TASK PROMPT.
Nothing is needed except the lines below that run from the one with "(¬ s.WindowOk →" through the one with "the two commands", repeated exactly.

DATA SUPPLIED.
/-- R94: CRC_COMPUTE leaves the CRC of the window in CRCOUT, or reports 9; an empty window gives 0. -/
def Obligations.CrcComputeStoresWindowCrc : Prop :=
  encode .crcCompute = 0x00000020 ∧
  ∀ s : State,
    (¬ s.WindowOk → exec .crcCompute s = .next (s.failed 9)) ∧
    (s.WindowOk → exec .crcCompute s = .next { s with
      crcOut := crc32 s.window
      status := { s.status with err := 0, crcOutValid := true }
      draws := s.draws + 1 }) ∧
    (s.inOff = s.inLen → crc32 s.window = 0x00000000)

/-- The one stop of a command, in states no run reaches: with a chunk whose LENGTH exceeds DATA_BYTES the two commands
that read the payload would read DATA bytes that do not exist (R37, R54; log entry 6, the model's choice). -/
def Obligations.PayloadPastDataFaults : Prop :=
  ∀ s : State, s.status.chunkValid = true → s.dataBytes.val < s.length.toNat →
    exec .chunkSerialize s = .fault .payloadOutsideData ∧ exec .chunkUtf8 s = .fault .payloadOutsideData

/-! ### What the commands write and report (R49, R172, R174) -/

/-- R174: a command word that reports an error writes ERR and nothing else. -/
def Obligations.FailingCommandWritesOnlyErr : Prop :=
  ∀ (w : Word) (s t : State), runCommand w s = .next t → t.status.err ≠ 0 → t = s.failed t.status.err

/-- R172: the error codes of each command, no other code, and each of them for some state. -/
def Obligations.CommandsReportTheirErrorsOnly : Prop :=
  let codes : Instr → List Byte := fun i =>
    match i with
    | .ctFromBytes => [0]
    | .ctFromString => [0, 9, 1]
    | .ctFromChunk => [0, 7]
    | .chunkNew => [0, 9, 7]
    | .chunkParse => [0, 9, 3, 2]
    | .chunkSerialize => [0, 7]
    | .chunkUtf8 => [0, 7, 5]
    | .crcCompute => [0, 9]
  (∀ i s t, exec i s = .next t → t.status.err ∈ codes i) ∧
  (∀ i, ∀ e ∈ codes i, ∃ s t, exec i s = .next t ∧ t.status.err = e) ∧
  ∀ w s t, (¬ ∃ i, decode w = .ok i) → runCommand w s = .next t → t.status.err = 8

/-- R49, the write matrix: the state each successful command writes, and that it writes no other; every byte of every
buffer outside the bytes written reads as before; and a failing command writes only ERR. -/
def Obligations.CommandsWriteTheirStateOnly : Prop :=
  ∀ s t : State,
    (∀ i, exec i s = .next t → t.status.err ≠ 0 → t = s.failed t.status.err) ∧
    (∀ i ∈ [Instr.ctFromBytes, .ctFromString, .ctFromChunk], exec i s = .next t → t.status.err = 0 →
      t.status.typeValid = true ∧
      t = { s with
        ctype := t.ctype
        status := { s.status with err := 0, typeValid := true }
        draws := s.draws + 1 }) ∧
    (exec .chunkNew s = .next t → t.status.err = 0 →
      t = { s with
        chType := t.chType, length := t.length, crc := t.crc, data := t.data
        status := { s.status with err := 0, chunkValid := true, outValid := false, consumedValid := false }
        draws := s.draws + 1 } ∧
      ∀ a, t.length.toNat ≤ a → t.data.cell a = s.data.cell a) ∧
    (exec .chunkParse s = .next t → t.status.err = 0 →
      t = { s with
        chType := t.chType, length := t.length, crc := t.crc, data := t.data, consumed := t.consumed
        status := { s.status with err := 0, chunkValid := true, outValid := false, consumedValid := true }
        draws := s.draws + 1 } ∧
      ∀ a, t.length.toNat ≤ a → t.data.cell a = s.data.cell a) ∧
    (exec .chunkSerialize s = .next t → t.status.err = 0 →
      t = { s with
        out := t.out, outLen := t.outLen
        status := { s.status with err := 0, outValid := true }
        draws := s.draws + 1 } ∧
      t.outLen.toNat = 12 + s.length.toNat ∧
      ∀ a, 12 + s.length.toNat ≤ a → t.out.cell a = s.out.cell a) ∧
    (exec .chunkUtf8 s = .next t → t.status.err = 0 → t = s.failed 0) ∧
    (exec .crcCompute s = .next t → t.status.err = 0 →
      t = { s with
        crcOut := t.crcOut
        status := { s.status with err := 0, crcOutValid := true }
        draws := s.draws + 1 })

/-! ### Buffers and operands (R13, R53, R58) -/

/-- R13: `MemWrite` stores its bytes from the given offset on and nothing else, keeps the canonical form, and a read of
the same bytes gives them back. -/
def Obligations.BufferReadAfterWrite : Prop :=
  ∀ (m : Memory) (a : Nat) (bs : List Byte),
    (∀ i, i < bs.length → (m.putBytes a bs).cell (a + i) = bs[i]?) ∧
    (∀ x, x < a ∨ a + bs.length ≤ x → (m.putBytes a bs).cell x = m.cell x) ∧
    (m.wf = true → (m.putBytes a bs).wf = true) ∧
    ∀ d, (m.putBytes a bs).readBytes d a bs.length = bs

/-- R58 and R13: byte `i` of a packed value is bits `31-8i : 24-8i`; packing and unpacking are inverse. -/
def Obligations.PackingIsBigEndianAndInvertible : Prop :=
  (∀ v : Word, bytesBE32 v =
    [v.extractLsb' 24 8, v.extractLsb' 16 8, v.extractLsb' 8 8, v.extractLsb' 0 8]) ∧
  (∀ a b c d : Byte, (be32 [a, b, c, d]).toNat =
    a.toNat * 2 ^ 24 + b.toNat * 2 ^ 16 + c.toNat * 2 ^ 8 + d.toNat) ∧
  (∀ v : Word, be32 (bytesBE32 v) = v) ∧
  ∀ s : List Byte, s.length = 4 → bytesBE32 (be32 s) = s

/-- R113: two chunk types have the same bytes exactly when their packed values are equal. -/
def Obligations.TypesEqualWhenPackedValuesEqual : Prop :=
  ∀ v w : Word, bytesBE32 v = bytesBE32 w ↔ v = w

/-- R134: chunks of equal type and payload have equal lengths and CRCs. The invariant R43 is a premise. -/
def Obligations.TypeAndPayloadDetermineChunk : Prop :=
  ∀ s t : State, s.Inv → t.Inv → s.status.chunkValid = true → t.status.chunkValid = true →
    (s.chType = t.chType ∧ s.payload = t.payload ↔
      s.chType = t.chType ∧ s.length = t.length ∧ s.payload = t.payload ∧ s.crc = t.crc)

/-! ### The CRC unit (R90 to R95) -/

/-- R91: the catalogue's parameter set computes the same function, and the two vectors the spec gives. -/
def Obligations.CrcIsTheCatalogueCrc : Prop :=
  (∀ s : List Byte, crc32 s = catalogueCrc s) ∧
  crc32 [0x31, 0x32, 0x33, 0x34, 0x35, 0x36, 0x37, 0x38, 0x39] = 0xCBF43926 ∧
  (crc32 ([0x52, 0x75, 0x53, 0x74] ++
    [0x54, 0x68, 0x69, 0x73, 0x20, 0x69, 0x73, 0x20, 0x77, 0x68, 0x65, 0x72, 0x65, 0x20, 0x79, 0x6F, 0x75, 0x72,
      0x20, 0x73, 0x65, 0x63, 0x72, 0x65, 0x74, 0x20, 0x6D, 0x65, 0x73, 0x73, 0x61, 0x67, 0x65, 0x20, 0x77, 0x69,
      0x6C, 0x6C, 0x20, 0x62, 0x65, 0x21])).toNat = 2882656334

/-- R92: the 256-entry table method computes the same function. -/
def Obligations.CrcTableMethodAgrees : Prop :=
  ∀ s : List Byte, tableCrc s = crc32 s

/-- R93: the CRC of the empty sequence is 0; changing any one byte changes the CRC; exchanging two different
neighbouring bytes changes it. -/
def Obligations.CrcDependsOnEveryByteAndOrder : Prop :=
  crc32 [] = 0x00000000 ∧
  (∀ (a b : List Byte) (x y : Byte), x ≠ y → crc32 (a ++ x :: b) ≠ crc32 (a ++ y :: b)) ∧
  ∀ (a b : List Byte) (x y : Byte), x ≠ y → crc32 (a ++ x :: y :: b) ≠ crc32 (a ++ y :: x :: b)

/-! ### The ChunkType unit (R100 to R114) -/

/-- R100: the letters are 0x41 to 0x5A and 0x61 to 0x7A. -/
def Obligations.LettersAreTheAsciiLetters : Prop :=
  ∀ b : Byte, isLetter b = true ↔
    (0x41 ≤ b.toNat ∧ b.toNat ≤ 0x5A) ∨ (0x61 ≤ b.toNat ∧ b.toNat ≤ 0x7A)

/-- R102 to R107 and R42: each bit of PROPS from the bits of the type. -/
def Obligations.PropsBitsDecodeTheType : Prop :=
  ∀ t : Word,
    ((props t).getLsbD 0 = true ↔ t.getLsbD 29 = false) ∧
    ((props t).getLsbD 1 = true ↔ t.getLsbD 21 = false) ∧
    ((props t).getLsbD 2 = true ↔ t.getLsbD 13 = false) ∧
    ((props t).getLsbD 3 = true ↔ t.getLsbD 5 = true) ∧
    ((props t).getLsbD 4 = true ↔ (props t).getLsbD 2 = true ∧ (props t).getLsbD 8 = true ∧
      (props t).getLsbD 9 = true ∧ (props t).getLsbD 10 = true ∧ (props t).getLsbD 11 = true) ∧
    (∀ i, i < 4 → ((props t).getLsbD (8 + i) = true ↔ isLetter (t.extractLsb' (24 - 8 * i) 8) = true)) ∧
    ∀ i, (5 ≤ i ∧ i ≤ 7) ∨ 12 ≤ i → (props t).getLsbD i = false

/-- R114: a window of four letters loads, and the type's bytes are the window's. -/
def Obligations.FourLettersLoadAsThemselves : Prop :=
  ∀ s : State, s.WindowOk → s.window.length = 4 → (∀ b ∈ s.window, isLetter b = true) →
    ∃ t, exec .ctFromString s = .next t ∧ t.status.err = 0 ∧ bytesBE32 t.ctype = s.window

/-! ### The Chunk codec (R120 to R132) -/

/-- R126 and R120: a window that begins with the frame of any type and payload parses to it, whether or not the type
is valid and whatever follows the frame. -/
def Obligations.FrameOfAnyTypeParses : Prop :=
  ∀ (s : State) (t : Word) (d more : List Byte),
    s.WindowOk → d.length ≤ s.dataBytes.val →
    s.window = bytesBE32 (BitVec.ofNat 32 d.length) ++ bytesBE32 t ++ d ++
      bytesBE32 (crc32 (bytesBE32 t ++ d)) ++ more →
    ∃ u, exec .chunkParse s = .next u ∧ u.status.err = 0 ∧ u.status.chunkValid = true ∧ u.chType = t ∧
      u.length.toNat = d.length ∧ u.data.stored 0 d.length = some d ∧ u.crc = crc32 (bytesBE32 t ++ d) ∧
      u.consumed.toNat = 12 + d.length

WRITTEN RESPONSE.
    (¬ s.WindowOk → exec .crcCompute s = .next (s.failed 9)) ∧
    (s.WindowOk → exec .crcCompute s = .next { s with
      crcOut := crc32 s.window
      status := { s.status with err := 0, crcOutValid := true }
      draws := s.draws + 1 }) ∧
    (s.inOff = s.inLen → crc32 s.window = 0x00000000)

/-- The one stop of a command, in states no run reaches: with a chunk whose LENGTH exceeds DATA_BYTES the two commands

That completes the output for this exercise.